What is expected:
Report all lines of the records that contain "opaque".
== Segment start ==
-- ==== Sys2Proof/Config.lean ====
section
/-! DEFINITION. What an implementation fixes (spec/00_scope.md section 3) and the values the spec leaves
open. An `opaque` constant has no body: a statement about it holds for every value. -/

namespace Sys2Proof

/-- R8, R14: a SubstitutionTable, one 4-bit entry for each 4-bit index. -/
abbrev SBox := HalfBlock → HalfBlock

/-- R9, R15: a PermutationTable. Entry `i` is the source position of destination position `i`. -/
abbrev PTable := Fin 8 → Fin 8

/-- The property `SBOX_IS_PERM` of R14. The hardware never checks it (R16). -/
def SboxIsPerm (sbox : SBox) : Prop := Function.Bijective sbox

/-- The fifteen S-box entries no source states (R14, decision D3, item I1). Log entry 1. -/
opaque Config.sboxOpen : HalfBlock → HalfBlock

/-- R14: `SBOX` of this hardware. `SBOX[0xD] = 0x9` is normative, every other entry is open. -/
def Config.sbox : SBox := fun v => if v = 0xD#4 then 0x9#4 else Config.sboxOpen v

/-- R15: `PTABLE` of this hardware, the reference table `[3,0,2,4,6,1,7,5]`. -/
def Config.ptable : PTable
  | 0 => 3
  | 1 => 0
  | 2 => 2
  | 3 => 4
  | 4 => 6
  | 5 => 1
  | 6 => 7
  | 7 => 5

/-- How far `LATENCY` lies above its least value 1. Log entry 2. -/
opaque Config.latencyExtra : Nat

/-- R105: the parameter `LATENCY >= 1`, the greatest number of cycles a command takes. -/
def Config.LATENCY : Nat := Config.latencyExtra + 1

/-- Which of the admitted latencies an opcode has. Log entry 2. -/
opaque Config.latencyOpen : BitVec 4 → Nat

/-- R105: the cycles a command with this opcode takes, never zero and never more than `LATENCY`. -/
def Config.latency (op : BitVec 4) : Nat := Config.latencyOpen op % Config.LATENCY + 1

/-- What `dout` shows at an instant inside a command (item I7: any value; R98). Log entry 3. -/
opaque Config.doutInProgress : Nat → BitVec 8

/-- What `status` shows at an instant inside a command (item I7: any value). Log entry 3. DESIGN CHOICE:
all eight bits are free, bits 7:4 too, which R21 and item I9 call always 0. Log entry 13. -/
opaque Config.statusInProgress : Nat → BitVec 8

end Sys2Proof
end

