-- ==== Sys2Proof/Machine/Asm.lean ====
section
/-! DEFINITION. The assembler's text (spec/30_encoding.md R51): one command a line, immediates in hex,
binary or decimal, `.word`, and comments from `;` to the end of the line. -/

namespace Sys2Proof.Machine

/-- The pieces of a text between characters that `cut` marks; empty pieces are dropped. `piece` holds
the piece under way, last character first. -/
def splitText (cut : Char → Bool) (piece : List Char) : List Char → List (List Char)
  | [] => if piece.isEmpty then [] else [piece.reverse]
  | c :: cs =>
    if cut c then
      if piece.isEmpty then splitText cut [] cs else piece.reverse :: splitText cut [] cs
    else splitText cut (c :: piece) cs

/-- White space inside a line. -/
def isSpace (c : Char) : Bool := c == ' ' || c == '\t' || c == '\r'

/-- The words of a line; a comment runs from `;` to its end. -/
def lineWords (line : List Char) : List (List Char) :=
  splitText isSpace [] (line.takeWhile (· != ';'))

/-- The value of a digit in a base up to 16; hex letters in either case. -/
def digitValue (base : Nat) (c : Char) : Option Nat :=
  let n := c.toNat
  let v :=
    if 48 ≤ n ∧ n ≤ 57 then n - 48
    else if 65 ≤ n ∧ n ≤ 70 then n - 55
    else if 97 ≤ n ∧ n ≤ 102 then n - 87
    else 16
  if v < base then some v else none

/-- The value of a numeral's digits, first digit most significant, after those worth `acc`. -/
def digitsValue (base acc : Nat) : List Char → Option Nat
  | [] => some acc
  | c :: cs =>
    match digitValue base c with
    | some v => digitsValue base (acc * base + v) cs
    | none => none

/-- A numeral has at least one digit. -/
def numeral (base : Nat) (ds : List Char) : Option Nat :=
  if ds.isEmpty then none else digitsValue base 0 ds

/-- R51: `imm` in hex `0xHH`, binary `0bBBBBBBBB` or decimal (log entry 7). -/
def immediate : List Char → Option Nat
  | '0' :: 'x' :: ds => numeral 16 ds
  | '0' :: 'b' :: ds => numeral 2 ds
  | ds => numeral 10 ds

/-- R51: the mnemonics written alone. -/
def bareCommand (m : List Char) : Option Instr :=
  if m = "NOP".toList then some .nop
  else if m = "CBCRST".toList then some .cbcrst
  else if m = "CLRERR".toList then some .clrerr
  else none

/-- R51: the mnemonics written with an immediate. -/
def immCommand (m : List Char) (imm : BitVec 8) : Option Instr :=
  if m = "SUB".toList then some (.sub imm)
  else if m = "PERM".toList then some (.perm imm)
  else if m = "XFORM".toList then some (.xform imm)
  else if m = "ECBE".toList then some (.ecbe imm)
  else if m = "ECBD".toList then some (.ecbd imm)
  else if m = "CBCE".toList then some (.cbce imm)
  else if m = "CBCD".toList then some (.cbcd imm)
  else if m = "LDKEY".toList then some (.ldkey imm)
  else if m = "LDIV".toList then some (.ldiv imm)
  else none

/-- R51: a word for an immediate in `[0, 255]`, and for SUB in `[0, 15]`; refused otherwise. -/
def assembleImm (m : List Char) (n : Nat) : Option CmdWord :=
  if n ≤ 255 then
    match immCommand m (BitVec.ofNat 8 n) with
    | some i => if i.assemblable then some (encode i) else none
    | none => none
  else none

/-- R51: `.word 0xHHHH` emits the raw word. -/
def rawWord : List Char → Option CmdWord
  | ['0', 'x', a, b, c, d] => (numeral 16 [a, b, c, d]).map (BitVec.ofNat 16)
  | _ => none

/-- The words a line emits (none for an empty line), or a refusal. -/
def assembleLine (line : List Char) : Option (List CmdWord) :=
  match lineWords line with
  | [] => some []
  | [m] => (bareCommand m).map fun i => [encode i]
  | [m, x] =>
    if m = ".word".toList then (rawWord x).map fun w => [w]
    else (immediate x).bind fun n => (assembleImm m n).map fun w => [w]
  | _ => none

/-- The words of a sequence of lines; one refused line refuses them all. -/
def assembleLines : List (List Char) → Option (List CmdWord)
  | [] => some []
  | line :: rest =>
    match assembleLine line, assembleLines rest with
    | some ws, some more => some (ws ++ more)
    | _, _ => none

/-- The words of a text of lines. -/
def assemble (text : String) : Option (List CmdWord) :=
  assembleLines (splitText (· == '\n') [] text.toList)

end Sys2Proof.Machine
end

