-- ==== Sys2Proof/Tests/Slice0.lean ====
section
/-! SUPPORT. The model's own tests. Expected values are those of spec/95_test_vectors.md (its section
is named at each group) and of the rules named. -/

namespace Sys2Proof.Tests

open Sys2Proof.Machine

/-! WellFormed: one ill-formed triple for each check (section 2.6, R47, R48), and R51's range. -/

theorem test_wellFormed_refuses_reserved_opcode :
    (CmdFields.mk 0xC#4 0#4 0x00#8).wellFormed = false := by decide
theorem test_wellFormed_refuses_reserved_field :
    (CmdFields.mk 0x1#4 0xF#4 0x00#8).wellFormed = false := by decide
theorem test_wellFormed_refuses_operand_of_cbcrst :
    (CmdFields.mk 0xA#4 0#4 0x01#8).wellFormed = false := by decide
theorem test_wellFormed_admits_sub : (CmdFields.mk 0x1#4 0#4 0xFF#8).wellFormed = true := by decide
theorem test_assemblable_refuses_wide_halfBlock : (Instr.sub 0x10#8).assemblable = false := by decide

/-! Decode: each command's word, written out from R44 and R46 as OP, RSV, DATA. -/

theorem test_decode_nop : decode 0b0000_0000_00000000#16 = .legal .nop := by decide
theorem test_decode_sub : decode 0b0001_0000_00001101#16 = .legal (.sub 0x0D#8) := by decide
theorem test_decode_perm : decode 0b0010_0000_01011001#16 = .legal (.perm 0x59#8) := by decide
theorem test_decode_xform : decode 0b0011_0000_11001101#16 = .legal (.xform 0xCD#8) := by decide
theorem test_decode_ecbe : decode 0b0100_0000_11001101#16 = .legal (.ecbe 0xCD#8) := by decide
theorem test_decode_ecbd : decode 0b0101_0000_00001101#16 = .legal (.ecbd 0x0D#8) := by decide
theorem test_decode_cbce : decode 0b0110_0000_01101000#16 = .legal (.cbce 0x68#8) := by decide
theorem test_decode_cbcd : decode 0b0111_0000_11111111#16 = .legal (.cbcd 0xFF#8) := by decide
theorem test_decode_ldkey : decode 0b1000_0000_10101010#16 = .legal (.ldkey 0xAA#8) := by decide
theorem test_decode_ldiv : decode 0b1001_0000_10100101#16 = .legal (.ldiv 0xA5#8) := by decide
theorem test_decode_cbcrst : decode 0b1010_0000_00000000#16 = .legal .cbcrst := by decide
theorem test_decode_clrerr : decode 0b1011_0000_00000000#16 = .legal .clrerr := by decide

/-! Section 2.6, illegal words. -/

theorem test_decode_illegal_operand :
    decode 0x0001#16 = .illegal .operandField ∧ decode 0xA001#16 = .illegal .operandField := by decide
theorem test_decode_illegal_rsv :
    decode 0x0100#16 = .illegal .reservedField ∧ decode 0xB100#16 = .illegal .reservedField ∧
      decode 0x1F00#16 = .illegal .reservedField := by decide
theorem test_decode_illegal_opcode :
    decode 0xC000#16 = .illegal .reservedOpcode ∧ decode 0xD123#16 = .illegal .reservedOpcode ∧
      decode 0xFFFF#16 = .illegal .reservedOpcode := by decide
theorem test_decodeTableWord : decodeTableWord 16 0x20A5 = some (.perm 0xA5#8) := by decide

/-! One step on a small state. -/

/-- The state after one word; the old state where there is none. -/
def after (w : CmdWord) (s : State) : State :=
  match acceptCommand w s with
  | .next t => t
  | .fault _ => s
  | .refused _ => s

/-- A state after reset but for `IV`, `CHAIN`, `DOUT` and `STATUS`. -/
def withRegs (iv chain dout status : BitVec 8) : State :=
  { State.reset with iv := iv, chain := chain, dout := dout, status := status }

/-- The registers a vector names: `KEY`, `IV`, `CHAIN`, `DOUT`, `STATUS`. -/
def regs (s : State) : BitVec 8 × BitVec 8 × BitVec 8 × BitVec 8 × BitVec 8 :=
  (s.key, s.iv, s.chain, s.dout, s.status)

/-! Section 2.1. -/

theorem test_sub_known_entry : regs (after 0x100D#16 State.reset) = (0, 0, 0, 0x09, 0x01) := by decide
theorem test_sub_domain_error_keeps_dout :
    regs (after 0x101D#16 (withRegs 0 0 0x09 0x01)) = (0, 0, 0, 0x09, 0x0B) := by decide

/-! Section 2.2. -/

theorem test_perm : regs (after 0x2059#16 State.reset) = (0, 0, 0, 0x96, 0x01) := by decide
theorem test_permute_other_values :
    permute Config.ptable 0xCD = 0x57 ∧ permute Config.ptable 0x0F = 0x1B ∧
      permute Config.ptable 0x12 = 0x88 ∧ permute Config.ptable 0x80 = 0x40 := by decide

/-! Section 2.3. -/

theorem test_xform : regs (after 0x30CD#16 State.reset) = (0, 0, 0, 0x96, 0x01) := by decide
theorem test_ecbe : regs (after 0x403D#16 State.reset) = (0, 0, 0, 0x72, 0x01) := by decide
theorem test_ecbd : regs (after 0x500D#16 State.reset) = (0, 0, 0, 0xD2, 0x01) := by decide

/-! Section 2.4. -/

theorem test_ldiv : regs (after 0x90A5#16 (withRegs 1 2 3 1)) = (0, 0xA5, 0xA5, 3, 1) := by decide
theorem test_cbce :
    regs (after 0x601B#16 (withRegs 0xA5 0x96 0x96 0x01)) = (0, 0xA5, 0x92, 0x92, 0x01) := by decide
theorem test_cbcd_chains_on_input :
    regs (after 0x700D#16 (withRegs 0xA5 0xA5 0 0)) = (0, 0xA5, 0x0D, 0x77, 0x01) := by decide
theorem test_cbcrst :
    regs (after 0xA000#16 (withRegs 0xA5 0xB6 0xB6 0x01)) = (0, 0xA5, 0xA5, 0xB6, 0x01) := by decide

/-! Section 2.5. -/

theorem test_nop : after 0x0000#16 State.reset = { State.reset with index := 1 } := by decide
theorem test_not_nop : regs (after 0x0001#16 State.reset) = (0, 0, 0, 0, 0x06) := by decide
theorem test_ldkey : regs (after 0x80AA#16 (withRegs 1 2 3 1)) = (0xAA, 1, 2, 3, 1) := by decide
theorem test_clrerr : regs (after 0xB000#16 (withRegs 0 0 9 0x0B)) = (0, 0, 0, 9, 0x01) := by decide
theorem test_malformed_clrerr_discarded :
    regs (after 0xB001#16 (withRegs 0 0 9 0x07)) = (0, 0, 0, 9, 0x07) := by decide

/-! Sections 2.1 and 2.7: the order of the checks (R89). -/

theorem test_illegal_before_domain : (after 0x111D#16 State.reset).status = 0x06 := by decide
theorem test_discard_first : (after 0xC000#16 (withRegs 0 0 9 0x0B)).status = 0x0B := by decide

/-! R51, the assembler. -/

theorem test_assemble :
    assemble "SUB 0x0D ; known\nNOP\n.word 0x101D\nPERM 89\nLDIV 0b10100101" =
      some [0x100D, 0x0000, 0x101D, 0x2059, 0x90A5] := by decide
theorem test_assemble_refuses : assemble "SUB 16" = none ∧ assemble "PERM 256" = none := by decide

/-! The interface. -/

/-- The host presents a word as the next move after reset. -/
theorem test_step_runs_the_word :
    (match step (State.reset.withFetchWord 16 0x2059) with
      | .next t => some (t.dout, t.index, t.host)
      | _ => none) = some (0x96, 1, []) := by decide

/-- R107: a reset during a command abandons it. -/
theorem test_reset_abandons :
    (match clockEdge ⟨true, false, 0⟩ { State.reset with
        cmdReady := false, key := 7, index := 1, inFlight := some ⟨0x80AA, 3⟩ } with
      | .next t => some (t.key, t.index, t.inFlight, t.cmdReady)
      | _ => none) = some (0, 0, none, false) := by decide

/-! Witnesses: for each statement of the certificate that has hypotheses, a state and operands that
meet them together, at the boundary values where its clauses meet. -/

/-- After reset with the given status. -/
def withStatus (st : BitVec 8) : State := { State.reset with status := st }

/-- After reset with the given coming moves of the host. -/
def withMoves (st : BitVec 8) (ms : List HostMove) : State :=
  { State.reset with status := st, host := ms }

/-- Inside a command with 2 edges left, the host holding the given word. -/
def insideCommand (w : Option CmdWord) : State :=
  { State.reset with cmdReady := false, index := 1, inFlight := some ⟨0x80AA, 2⟩, waiting := w }

/-- Under a DomainError inside a command with the given word and edges left. -/
def inErrorInside (w : CmdWord) (n : Nat) : State :=
  { State.reset with status := 0x0B, cmdReady := false, index := 1, inFlight := some ⟨w, n⟩ }

theorem test_witness_EncodeOfDecodeIsTheWord : decode 0x2059#16 = .legal (.perm 0x59#8) := by decide

theorem test_witness_IllegalWordsRaiseIllegalCommand :
    decode 0xC000#16 = .illegal .reservedOpcode ∧ decode 0x2100#16 = .illegal .reservedField ∧
      decode 0x0001#16 = .illegal .operandField ∧ decode 0xB001#16 = .illegal .operandField ∧
      State.reset.Settled ∧ State.reset.err = false ∧ State.reset.errcode ≠ 3#2 :=
  ⟨by decide, by decide, by decide, by decide, ⟨rfl, rfl⟩, by decide, by decide⟩

theorem test_witness_AssemblerPlacesTheImmediate :
    assembleImm "SUB".toList 15 = some 0x100F ∧ assembleImm "SUB".toList 16 = none ∧
      assembleImm "PERM".toList 255 = some 0x20FF ∧ assembleImm "PERM".toList 256 = none := by decide

theorem test_witness_StepRunsTheDecodedInstruction :
    decode 0x2059#16 = .legal (.perm 0x59#8) ∧
      (withMoves 0 [.command 0x2059#16]).host = [.command 0x2059#16] ∧
      (withMoves 0 [.command 0x2059#16]).Settled ∧
      (withMoves 0 [.command 0x2059#16]).errcode ≠ 3#2 :=
  ⟨by decide, rfl, ⟨rfl, rfl⟩, by decide⟩

/-- The discarded, the illegal, the DomainError and the executed case: 0x10FF under an error, 0x1110,
0x1010 and 0x100F without. -/
theorem test_witness_AcceptedWordFollowsTheStepFunction :
    (withStatus 0x06).Settled ∧ (withStatus 0x06).errcode ≠ 3#2 ∧ (withStatus 0x06).err = true ∧
      State.reset.Settled ∧ State.reset.errcode ≠ 3#2 ∧ State.reset.err = false ∧
      decode 0x1110#16 = .illegal .reservedField ∧ decode 0x1010#16 = .legal (.sub 0x10#8) ∧
      decode 0x100F#16 = .legal (.sub 0x0F#8) :=
  ⟨⟨rfl, rfl⟩, by decide, by decide, ⟨rfl, rfl⟩, by decide, by decide, by decide, by decide, by decide⟩

theorem test_witness_CommandsAreDiscardedUnderAnError :
    Instr.nop ≠ .clrerr ∧ (withStatus 0x0A).err = true := by decide

theorem test_witness_ReservedErrorCodeStops : (withStatus 0x0E).errcode = 3#2 := by decide

/-- The hypothesis `ERR = 0` of every command's result statement, and SUB's two clauses. -/
theorem test_witness_command_results :
    State.reset.err = false ∧ BitVec.extractLsb' 4 4 0x0F#8 = 0#4 ∧
      BitVec.extractLsb' 4 4 0x10#8 ≠ 0#4 := by decide

theorem test_witness_ErrorsArePrecise :
    State.reset.Settled ∧ State.reset.err = false ∧
      acceptCommand 0xC000#16 State.reset = .next { withStatus 0x06 with index := 1 } ∧
      acceptCommand 0x1010#16 State.reset = .next { withStatus 0x0A with index := 1 } ∧
      (withStatus 0x06).err = true ∧ (withStatus 0x0A).err = true :=
  ⟨⟨rfl, rfl⟩, by decide, rfl, rfl, by decide, by decide⟩

theorem test_witness_DomainErrorIsForTheseWords :
    State.reset.Settled ∧ State.reset.err = false ∧ State.reset.errcode = 0#2 ∧
      acceptCommand 0x1010#16 State.reset = .next { withStatus 0x0A with index := 1 } ∧
      acceptCommand 0x10FF#16 State.reset = .next { withStatus 0x0A with index := 1 } ∧
      acceptCommand 0x1110#16 State.reset = .next { withStatus 0x06 with index := 1 } ∧
      (withStatus 0x0A).errcode = 2#2 ∧ (withStatus 0x06).errcode ≠ 2#2 :=
  ⟨⟨rfl, rfl⟩, by decide, by decide, rfl, rfl, rfl, by decide, by decide⟩

theorem test_witness_ErrorEndsByClrerrOrReset :
    (∀ f, (withMoves 0x0B []).inFlight = some f → f.word ≠ 0xB000#16) ∧
      (withMoves 0x0B []).err = true ∧ step (withMoves 0x0B []) = .next (withMoves 0x0B []) ∧
      step (withMoves 0x0B [.command 0xB000#16]) = .next { withStatus 0x01 with index := 1 } ∧
      step (withMoves 0x0B [.reset]) = .next State.reset :=
  ⟨nofun, by decide, rfl, rfl, rfl⟩

/-- Its edges inside a command: 0xB000 and another word complete, 0xB000 does not yet. -/
theorem test_witness_ErrorEndsByClrerrOrReset_edges :
    clockEdge ⟨false, false, 0⟩ (inErrorInside 0xB000 1) =
        .next { withStatus 0x01 with index := 1, edges := 1 } ∧
      clockEdge ⟨false, false, 0⟩ (inErrorInside 0x80AA 1) =
        .next { withStatus 0x0B with index := 1, edges := 1 } ∧
      clockEdge ⟨false, false, 0⟩ (inErrorInside 0xB000 2) =
        .next { inErrorInside 0xB000 1 with edges := 1 } ∧
      (inErrorInside 0xB000 1).err = true ∧ (inErrorInside 0xB000 1).errcode ≠ 3#2 ∧
      (inErrorInside 0xB000 1).host = [] :=
  ⟨rfl, rfl, rfl, by decide, by decide, rfl⟩

theorem test_witness_OnlyCbcCommandsUseChain :
    ¬ UsesChain (.nop) ∧ exec .nop State.reset = .next State.reset := ⟨id, rfl⟩

theorem test_witness_OnlyTheirCommandsUseIvAndKey :
    (∀ x, Instr.nop ≠ .ldiv x) ∧ Instr.nop ≠ .cbcrst ∧ (∀ x, Instr.nop ≠ .ldkey x) ∧
      exec .nop State.reset = .next State.reset :=
  ⟨nofun, nofun, nofun, rfl⟩

theorem test_witness_OnlyResultsWriteDoutAndDv :
    ¬ WritesDout .nop ∧ WritesDout (.perm 0) ∧ exec (.perm 0) State.reset = .next (withStatus 0x01) ∧
      (withStatus 0x01).err = false ∧ exec (.sub 0x10) State.reset = .next (withStatus 0x0A) ∧
      (withStatus 0x0A).err = true ∧ exec .nop (withStatus 0x01) = .next (withStatus 0x01) ∧
      (withStatus 0x01).dv = true :=
  ⟨id, trivial, rfl, by decide, rfl, by decide, rfl, by decide⟩
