-- ==== Sys2Proof/Machine/Operands.lean ====
section
/-! DEFINITION. How operands are read: the two fields of a digit byte (R53, R54), the digit and label bytes of a frame
(R54, R56), and the 16-bit header view (R52). Every frame read falls inside the frame when the frame has `FRAME_LEN`
bytes, since the configuration is well formed; on a shorter list a read gives 0x00 (log entry 9). -/

namespace Sys2Proof.Machine

/-- The bits below bit `p`, as a mask. -/
def lowMask (p : Fin 8) : Byte := (1#8 <<< p.val) - 1#8

/-- The seven bits of a byte that are not bit `p`, in their order. With `DP_BIT = 7` this is `b[6:0]` (R54). -/
def removeBit (p : Fin 8) (b : Byte) : Code7 := ((b &&& lowMask p) ||| ((b >>> (p.val + 1)) <<< p.val)).setWidth 7

/-- The byte with `dp` at bit `p` and the code's bits, in order, at the seven others. -/
def insertBit (p : Fin 8) (dp : Bool) (c : Code7) : Byte :=
  (c.setWidth 8 &&& lowMask p) ||| ((BitVec.ofBool dp).setWidth 8 <<< p.val) |||
    ((c.setWidth 8 >>> p.val) <<< (p.val + 1))

/-- `dp_i`: the decimal-point flag of a digit byte (R53, R54). -/
def dpOf (cfg : Config) (b : Byte) : Bool := b.getLsbD cfg.dpBit.val

/-- `code_i`: "the remaining 7 bits" of a digit byte (R53, R54; another `DP_BIT` than 7: log entry 5). -/
def codeOf (cfg : Config) (b : Byte) : Code7 := removeBit cfg.dpBit b

/-- The digit byte with decimal point `dp` and segment code `c` (R53, R62). -/
def digitByteOf (cfg : Config) (dp : Bool) (c : Code7) : Byte := insertBit cfg.dpBit dp c

/-- `F[j]` (R12, R37). -/
def byteAt (F : Frame) (j : Nat) : Byte := F.getD j 0

/-- `db_i = F[DIGIT_OFF[i]]` (R38, R54). -/
def digitByte (cfg : Config) (F : Frame) (i : Fin 4) : Byte := byteAt F (cfg.digitOff.get i)

/-- `lb_g = F[LABEL_OFF[g]]` (R56). -/
def labelByte (cfg : Config) (F : Frame) (g : Fin 5) : Byte := byteAt F (cfg.labelOff.get g)

/-- The 16-bit view `H` of a frame: `F[0]` in bits 15:8, `F[1]` in bits 7:0 (R52). -/
def headerOf (F : Frame) : BitVec 16 := byteAt F 0 ++ byteAt F 1

/-- The header signature `HDR1 * 256 + HDR2` (R52). -/
def headerSignature (cfg : Config) : BitVec 16 := cfg.hdr1 ++ cfg.hdr2

end Sys2Proof.Machine
end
== Segment end ==
Exercise response:
open. An `opaque` constant has no body: a statement about it holds for every value. -/
opaque Config.sboxOpen : HalfBlock → HalfBlock
opaque Config.latencyExtra : Nat
opaque Config.latencyOpen : BitVec 4 → Nat
opaque Config.doutInProgress : Nat → BitVec 8
opaque Config.statusInProgress : Nat → BitVec 8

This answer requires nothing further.